This article is part of Jmore’s May/June 2021 Travel Issue featuring nearby getaways for the not-so-accidental tourist.
If you’re a sailor, I don’t need to tell you about Maryland’s Eastern Shore. But if like myself you’re more of a landlubber, you might think the towns of St. Michaels, Oxford and Easton are no more than highway signs on your way “downy ocean.”
That’s sooo not the case. Whether you’re daytrippin’ or looking for a few days away from home (and let’s face it, home sweet home just might not have quite the same appeal as it did pre-pandemic), the Eastern Shore is a year-round, picture-postcard destination and one of my favorite escapes.
The Chesapeake Bay village of St. Michaels makes a good home base for your visit with its abundance of unique accommodations (I’m partial to the Inn at Perry Cabin), restaurants, shops, attractions and proximity to towns like Easton and Oxford (which are both well worth a day trip or overnight stay themselves).
This compact, highly walkable town also is a mecca for history buffs. Once called Shipping Creek, St. Michaels dates from as early as 1632, and during the American Revolution became known as a shipbuilding center.
The shipbuilding industry ended here more than 150 years ago, but today St. Michaels is one of the best-known yachting centers on the East Coast and draws thousands of sailing enthusiasts annually.

St. Michaels is affectionately known as “the town that fooled the British.” Take a walking tour and your guide will tell you how in the early morning hours of Aug. 10, 1813, British barges planned to attack the town and a fort on the harbor side. Somehow forewarned, the town’s citizenry hoisted lanterns to the masts of ships and in the tops of the trees, tricking the British into overshooting the town.
Only one house was struck, with a cannonball penetrating the roof and rolling down the staircase as a Mrs. Merchant carried her infant daughter downstairs. Today known as the Cannonball House, it is still a private residence.
Among the many attractions in St. Michaels is the Chesapeake Bay Maritime Museum, with its lighthouse and exhibit buildings featuring boatbuilding, hunting, decoys, maritime art, steamboats and an aquarium. You can even sign up for a boatbuilding course on weekends and help the shipwrights construct an actual seaworthy vessel. For the best view in town, climb to the top of the Hooper Strait Lighthouse.
During warmer months, you can see St. Michaels from the water on half- or full-day boat trips. Year-round (weather permitting), see the town on land from a horse-drawn carriage.
For more Eastern Shore vibes, don’t miss a visit to the nearby towns of Oxford and Easton. Oxford, officially founded in 1683, is one of the oldest towns in the state and listed on the National Register of Historic Places.
Take a ride on the Oxford-Bellevue Ferry, said to be the oldest privately operated ferry in the country. Service began in 1683, was discontinued after the American Revolution, resumed in 1836 and has been in continuous operation ever since.
Established in 1710, Easton also is on my must-see Eastern Shore visits for its combination of history, architecture and the arts. The Avalon Theatre, built in 1921, is a wow with its Art Deco details, while the Academy Art Museum houses an impressive collection of modern American and European masters, and also hosts such events as the annual Waterfowl Festival, the Plein Air Competition and Arts Festival, the Chesapeake Film Festival and the Chesapeake Chamber Music Festival.
On my last visit to Easton, I was fascinated to take a walking tour of the neighborhood called The Hill. Founded in 1788, The Hill is one of the oldest free African-American neighborhoods in the nation still in existence today.
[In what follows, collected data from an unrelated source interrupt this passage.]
@[simp] theorem Upd.hist_mem (f : List HistWord → List HistWord) (s : State) : ((Upd.hist f).apply s).mem = s.mem := rfl
@[simp] theorem Upd.hist_hist (f : List HistWord → List HistWord) (s : State) : ((Upd.hist f).apply s).hist = f s.hist := rfl
@[simp] theorem Upd.hist_teams (f : List HistWord → List HistWord) (s : State) : ((Upd.hist f).apply s).teams = s.teams := rfl
@[simp] theorem Upd.hist_blocks (f : List HistWord → List HistWord) (s : State) : ((Upd.hist f).apply s).blocks = s.blocks := rfl
@[simp] theorem Upd.hist_slots (f : List HistWord → List HistWord) (s : State) : ((Upd.hist f).apply s).slots = s.slots := rfl
@[simp] theorem Upd.hist_cores (f : List HistWord → List HistWord) (s : State) : ((Upd.hist f).apply s).cores = s.cores := rfl
@[simp] theorem Upd.hist_dies (f : List HistWord → List HistWord) (s : State) : ((Upd.hist f).apply s).dies = s.dies := rfl
@[simp] theorem Upd.hist_launches (f : List HistWord → List HistWord) (s : State) : ((Upd.hist f).apply s).launches = s.launches := rfl
@[simp] theorem Upd.hist_queues (f : List HistWord → List HistWord) (s : State) : ((Upd.hist f).apply s).queues = s.queues := rfl
@[simp] theorem Upd.hist_ctxs (f : List HistWord → List HistWord) (s : State) : ((Upd.hist f).apply s).ctxs = s.ctxs := rfl
@[simp] theorem Upd.hist_harts (f : List HistWord → List HistWord) (s : State) : ((Upd.hist f).apply s).harts = s.harts := rfl
@[simp] theorem Upd.hist_pkg (f : List HistWord → List HistWord) (s : State) : ((Upd.hist f).apply s).pkg = s.pkg := rfl
@[simp] theorem Upd.hist_coh (f : List HistWord → List HistWord) (s : State) : ((Upd.hist f).apply s).coh = s.coh := rfl
@[simp] theorem Upd.hist_seq (f : List HistWord → List HistWord) (s : State) : ((Upd.hist f).apply s).seq = s.seq := rfl
@[simp] theorem Upd.hist_writes (f : List HistWord → List HistWord) (s : State) : ((Upd.hist f).apply s).writes = s.writes := rfl
@[simp] theorem Upd.hist_cur (f : List HistWord → List HistWord) (s : State) : ((Upd.hist f).apply s).cur = s.cur := rfl
@[simp] theorem Upd.hist_curBlk (f : List HistWord → List HistWord) (s : State) : ((Upd.hist f).apply s).curBlk = s.curBlk := rfl
@[simp] theorem Upd.hist_agenda (f : List HistWord → List HistWord) (s : State) : ((Upd.hist f).apply s).agenda = s.agenda := rfl
@[simp] theorem Upd.hist_tick (f : List HistWord → List HistWord) (s : State) : ((Upd.hist f).apply s).tick = s.tick := rfl
@[simp] theorem Upd.hist_clock (f : List HistWord → List HistWord) (s : State) : ((Upd.hist f).apply s).clock = s.clock := rfl
@[simp] theorem Upd.hist_fresh (f : List HistWord → List HistWord) (s : State) : ((Upd.hist f).apply s).fresh = s.fresh := rfl
@[simp] theorem Upd.hist_late (f : List HistWord → List HistWord) (s : State) : ((Upd.hist f).apply s).late = s.late := rfl
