-- ==== Sys2Proof/Tests/Slice0.lean ====
section
/-! SUPPORT. Tests against words, tables and examples that the spec works out, and a witness of the hypotheses of each statement. -/

namespace Sys2Proof.Tests

-- one test at a time: tests checked side by side take a thread each
set_option Elab.async false

open Sys2Proof Sys2Proof.Machine


/-! ## Well-formedness and decoding -/

/-- A lane instruction with every field zero. -/
def lane0 : LaneOps :=
  { ty := 0, vd := 0, va := 0, srcb := 0, vb := 0, vc := 0, pen := false, pneg := false, pidx := 0, look := 0, rm := 0, sat := false, mode := 0, imm := 0 }

/-- A copy entry with every field zero. -/
def copy0 : CopyOps :=
  { dsp := 0, ssp := 0, kind := 0, notify := false, order := false, slot := 0, rm := 0, sfmt := 0, dfmt := 0, src := 0, dst := 0, xext := 0, yext := 0, spitch := 0,
    zext := 0, w7 := 0 }

/-- R175: a store of a natural size; R83: a format that the opcode does not take, a source of B that none gives, an odd pair, a field that the opcode does not use, SAT and RM where they are not taken, a guard number without a guard, and lookahead on a short opcode. -/
theorem test_wellFormed_refusals :
    WellFormed (.st 1 2 .n32 false 0) = false ∧ WellFormed (.stRel 1 2 .n8 false 0) = false
    ∧ WellFormed (.iadd { lane0 with ty := 8 }) = false ∧ WellFormed (.iadd { lane0 with ty := 15 }) = false ∧ WellFormed (.iadd { lane0 with srcb := 3 }) = false
    ∧ WellFormed (.iadd { lane0 with ty := 6, vd := 1 }) = false ∧ WellFormed (.iadd { lane0 with vc := 1 }) = false
    ∧ WellFormed (.vAnd { lane0 with ty := 1, sat := true }) = false ∧ WellFormed (.iadd { lane0 with rm := 1 }) = false
    ∧ WellFormed (.iadd { lane0 with pidx := 1 }) = false ∧ WellFormed (.iadd { lane0 with look := 1 }) = false ∧ WellFormed (.iadd { lane0 with imm := 1 }) = false
    ∧ WellFormed (.iadd lane0) = true := by decide +kernel

/-- Scalar words of the spec's encodings (R71 to R81), one or more for each family. -/
theorem test_decode_integer :
    decodeScalar 0x04618540 = .ok (.add 6 6 5 true) ∧ decodeScalar 0x05450700 = .ok (.add 20 20 7 false) ∧ decodeScalar 0x08500000 = .ok (.addi 5 0 0)
    ∧ decodeScalar 0x1851A804 = .ok (.srai 5 6 true 4) ∧ decodeScalar 0x2050007F = .ok (.lix 5 0x7F) := by decide +kernel
theorem test_decode_float :
    decodeScalar 0x32AAEC80 = .ok (.fadd 42 43 44 true .rne) ∧ decodeScalar 0x305A002E = .ok (.fcvtI 5 40 false .rz)
    ∧ decodeScalar 0x3055002E = .ok (.fcvtI 5 20 false .rz) ∧ decodeScalar 0x368A6A60 = .ok (.ffma 40 41 42 false .ru) := by decide +kernel
theorem test_decode_control :
    decodeScalar 0x60851FFE = .ok (.b .lt 5 7 (-2)) ∧ decodeScalar 0x640903FF = .ok (.bz 9 (-1)) ∧ decodeScalar 0x64450004 = .ok (.bnz 5 4)
    ∧ decodeScalar 0x80000300 = .ok (.msplit 3) ∧ decodeScalar 0x80000001 = .ok .melse ∧ decodeScalar 0x80000002 = .ok .mjoin
    ∧ decodeScalar 0x80508003 = .ok (.mrd 5 2) ∧ decodeScalar 0x80118004 = .ok (.mwr 1 6) ∧ decodeScalar 0x80600005 = .ok (.mcnt 6) := by decide +kernel
theorem test_decode_memory :
    decodeScalar 0x4052B000 = .ok (.ld 5 10 .d64 false 0) ∧ decodeScalar 0x4471A000 = .ok (.st 7 6 .i32 false 0)
    ∧ decodeScalar 0x4C81A010 = .ok (.stRel 8 6 .i32 false 16) ∧ decodeScalar 0x4891A810 = .ok (.ldAcq 9 6 .n32 false 16) := by decide +kernel
theorem test_decode_issue_and_system :
    decodeScalar 0x88800000 = .ok (.lx 2 0) ∧ decodeScalar 0x89000000 = .ok (.lx 4 0) ∧ decodeScalar 0x8D01C000 = .ok (.qset 1 7) ∧ decodeScalar 0x90000003 = .ok (.waitl 3)
    ∧ decodeScalar 0xC0700005 = .ok (.sywb 7 0) ∧ decodeScalar 0xCC000000 = .ok .syscall ∧ decodeScalar 0xCC014001 = .ok (.trap 5) ∧ decodeScalar 0xCC000002 = .ok .bkpt
    ∧ decodeScalar 0xCC000004 = .ok .exit ∧ decodeScalar 0xCC000007 = .ok .eret ∧ decodeScalar 0xCC014608 = .ok (.tlbinv 5 6) ∧ decodeScalar 0xCC000009 = .ok .cflush := by decide +kernel
/-- Major 0x2C and 0x28 to 0x2F by R73 and the formats of R79. -/
theorem test_decode_matrix :
    decodeScalar 0xA0014000 = .ok (.obres 0 5) ∧ decodeScalar 0xA4300000 = .ok (.obrel 3) ∧ decodeScalar 0xA8214000 = .ok (.panel 2 5)
    ∧ decodeScalar 0xB8500000 = .ok (.mcommit 5) ∧ decodeScalar 0xBC014000 = .ok (.mwait 5) := by decide +kernel
/-- The words of the team-wide sum (chapter 07) and a copy opcode. -/
theorem test_decode_lane_and_copy :
    decodeLane (laneOfWords 0x05040400 0 0) = .ok (.laneid { lane0 with ty := 1, vd := 1 })
    ∧ decodeLane (laneOfWords 0x30200804 1 0) = .ok (.cvt { lane0 with ty := 8, vd := 2, va := 1, mode := 1 })
    ∧ decodeLane (laneOfWords 0x40C00C04 0 0) = .ok (.scan { lane0 with ty := 0, vd := 3, va := 1 })
    ∧ decodeLane (laneOfWords 0x40A05008 0 0) = .ok (.reduce { lane0 with ty := 8, vd := 20, va := 2 })
    ∧ decodeCopy 0x0A000000 = .ok (.cSignal copy0) := by decide +kernel
/-- R72 and the unlisted codes of R73 to R81 are ILLEGAL. -/
theorem test_decode_illegal :
    decodeScalar 0 = .error .opcode ∧ decodeScalar 0xFFFFFFFF = .error .opcode ∧ decodeScalar 0xCC000006 = .error .function ∧ decodeScalar 0xCC100000 = .error .unused
    ∧ decodeScalar 0x4471A800 = .error .function ∧ decodeScalar 0x18000040 = .error .unused ∧ decodeScalar 0x18003000 = .error .function
    ∧ decodeLane (laneOfWords 0x05040401 0 0) = .error .laneField ∧ decodeCopy 0x0C000000 = .error .opcode := by decide +kernel

/-! ## Arithmetic that the spec works out -/

/-- The small state that the tests begin with: one 32-lane team, with a handler at 0x1000, its PC at 0x40. -/
def base : State := ({ State.reset.withTeam with cur := hostTeam }).putTeam hostTeam (fun t => { t with thandler := 0x1000, pc := 0x40 })

/-- The same with two registers. -/
def regs (x y : W64) : State := base.putTeam hostTeam (fun t => (t.setReg 6 x).setReg 7 y)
Many African-Americans in Easton and Talbot County were free from slavery long before the Civil War ended, with free people of color living alongside white neighbors working as merchants, sailors, carpenters, midwives and farm laborers, to buy freedom for their relatives while pursuing equality and liberty for themselves. Descendants of some of those original residents still reside in the same homes today.
As life hopefully starts to return to a semblance of normalcy, you can keep tabs on what’s happening in the coming months for these destinations. If you’re not already captivated by Maryland’s Eastern Shore, one visit is all it will take to fall under its spell.
Carol Sorgen is a freelance writer and seasoned travel journalist.